AIM OF THE EXERCISE >> Please show each line of the listing where "does" is present.
*****
/-- R163: the variant of each subband, and the CREATE_SB that INIT issues for it. -/
def Obligations.VariantPolicy : Prop :=
  ∀ (s : State) (i : SbIdx), s.fsm = .init → s.seqI = i →
    (s.mode = .mono → s.nextUop = some (.createSbMono i)) ∧
    (s.mode = .stereo ∨ s.mode = .dualChannel → s.nextUop = some (.createSbSt i)) ∧
    (s.mode = .jointStereo → i.toNat < s.b.toNat → s.nextUop = some (.createSbSt i)) ∧
    (s.mode = .jointStereo → s.b.toNat ≤ i.toNat → s.nextUop = some (.createSbIs i))

/-! ## Invariants -/

/-- R28, R42: every step keeps IDX = i in every entry, and the parameters. -/
def Obligations.EveryStepKeepsIdxAndParams : Prop :=
  ∀ s t : State, step s = .next t →
    t.params = s.params ∧ (s.IdxConstant → t.IdxConstant)

/-- R29, R31, R124, R162 to R172: every step of the sequencer, and every host command and reset, keeps the
frame invariant. -/
def Obligations.EveryStepKeepsFrameInv : Prop :=
  ∀ s t : State, s.FrameInv → s.Mission → step s = .next t → t.FrameInv

/-- R35, R85, R175: every step keeps BITCNT equal to the bits of the fields before SEQ, those of the uops that
have completed; so at DONE it is the total of R85, computed from the entries' own allocation codes. That in a
state between two reads of one uop BITCNT does not count the first of them yet is the MODEL's reading
(registers as before the uop until it ends, log 11), and that there are such states its grain (log 9). -/
def Obligations.EveryStepKeepsBitAccounting : Prop :=
  ∀ s t : State, s.FrameInv → s.BitsAccounted → s.Mission → step s = .next t → t.BitsAccounted

/-- The three invariants hold in the state after reset. -/
def Obligations.InvariantsHoldAtReset : Prop :=
  State.reset.IdxConstant ∧ State.reset.FrameInv ∧ State.reset.BitsAccounted

/-- R90, R202, R56: in a frame the sequencer never raises ILLEGAL_UOP, and asks the bit reader for 1 to
16 bits only, whether the GetBits completes or is left outstanding. -/
def Obligations.SequencerIssuesOnlyLegalUops : Prop :=
  ∀ s t : State, s.FrameInv → s.busy = true → s.outstanding = none → s.Mission →
    s.sampleInputs.pins.rst = false → step s = .next t →
    ¬ (t.fsm = .error ∧ t.cause = .illegalUop) ∧
    (∃ new, t.trace = s.trace ++ new ∧
      ∀ e ∈ new, ∀ n, e.txn = .getBits n → 1 ≤ n ∧ n ≤ 16) ∧
    ∀ n, t.outstanding = some (.getBits n) → 1 ≤ n ∧ n ≤ 16

/-- R30: in SAMPLELOOP a step that does not fault changes no field of any entry but RAW0, RAW1 and
GCNT. -/
def Obligations.SampleLoopWritesOnlyRawAndGcnt : Prop :=
  ∀ s t : State, s.fsm = .sampleLoop → s.Mission → s.sampleInputs.pins.rst = false →
    step s = .next t → t.fsm ≠ .error →
    ∀ i, ∃ r0 r1 g, t.entry i =
      { s.entry i with
        ch0 := { (s.entry i).ch0 with raw := r0 }
        ch1 := { (s.entry i).ch1 with raw := r1 }
        gcnt := g }

/-- R26: a uop that does not fault touches no entry but the one its SB field names. -/
def Obligations.UopTouchesOnlyItsEntry : Prop :=
  ∀ (i : Instr) (s t : State) (j : SbIdx), i.port = .uopBus → exec i s = .next t →
    s.fsm ≠ .error → t.fsm ≠ .error → subbandOf i ≠ some j → t.entry j = s.entry j

/-- R251: while a frame is in progress, other values of HDR_MODE, HDR_N and HDR_B change nothing, and
HDR_CKOK changes nothing but at the guard's step. -/
def Obligations.HeaderChangeHasNoEffect : Prop :=
  ∀ (s : State) (h : Header), s.busy = true → s.inputs = [] →
    (h.ckok = s.pins.hdr.ckok ∨ ¬ (s.fsm = .scaleSelect ∧ s.atLastSubband = true)) →
    step (s.withHdr h) = mapNext (fun t => t.withHdr h) (step s)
*****
ANSWER TO THIS TASK >>
state between two reads of one uop BITCNT does not count the first of them yet is the MODEL's reading
/-- R30: in SAMPLELOOP a step that does not fault changes no field of any entry but RAW0, RAW1 and
/-- R26: a uop that does not fault touches no entry but the one its SB field names. -/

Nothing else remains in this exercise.